Stored data entries:
*-*-*

-- ==== Sys2Proof/Machine/Dispatch.lean ====
section
/-! DEFINITION. Which meaning each command has. -/

namespace Sys2Proof.Machine
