-- ==== Sys2Proof/Machine/Step.lean ====
section
/-! DEFINITION. One step of the module: the command at the front of the queue, or, with nothing waiting, one tick of the
steading's clock (DESIGN CHOICE, log entry 1). -/

namespace Sys2Proof.Machine

/-- The state with the command a word spells put at the front of its queue. The table gives its rows no bits, so no word
spells a command and the state stays as it is. -/
def State.withFetchWord (s : State) (nbits w : Nat) : State :=
  match Sys2Proof.decodeTableWord nbits w with
  | some i => { s with pending := i :: s.pending }
  | none => s

/-- One step. -/
def step (s : State) : Host.Outcome State Fault Refusal :=
  match s.pending with
  | [] => .next s.tick
  | i :: rest => exec i { s with pending := rest }

end Sys2Proof.Machine
end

*-*-*

What you should do: Set down every entry once more, exactly as it was written above.

Finished exercise:
-- ==== Sys2Proof/Machine/Dispatch.lean ====
section
/-! DEFINITION. Which meaning each command has. -/

namespace Sys2Proof.Machine
-- ==== Sys2Proof/Machine/Step.lean ====
section
/-! DEFINITION. One step of the module: the command at the front of the queue, or, with nothing waiting, one tick of the
steading's clock (DESIGN CHOICE, log entry 1). -/

namespace Sys2Proof.Machine

/-- The state with the command a word spells put at the front of its queue. The table gives its rows no bits, so no word
spells a command and the state stays as it is. -/
def State.withFetchWord (s : State) (nbits w : Nat) : State :=
  match Sys2Proof.decodeTableWord nbits w with
  | some i => { s with pending := i :: s.pending }
  | none => s

/-- One step. -/
def step (s : State) : Host.Outcome State Fault Refusal :=
  match s.pending with
  | [] => .next s.tick
  | i :: rest => exec i { s with pending := rest }

end Sys2Proof.Machine
end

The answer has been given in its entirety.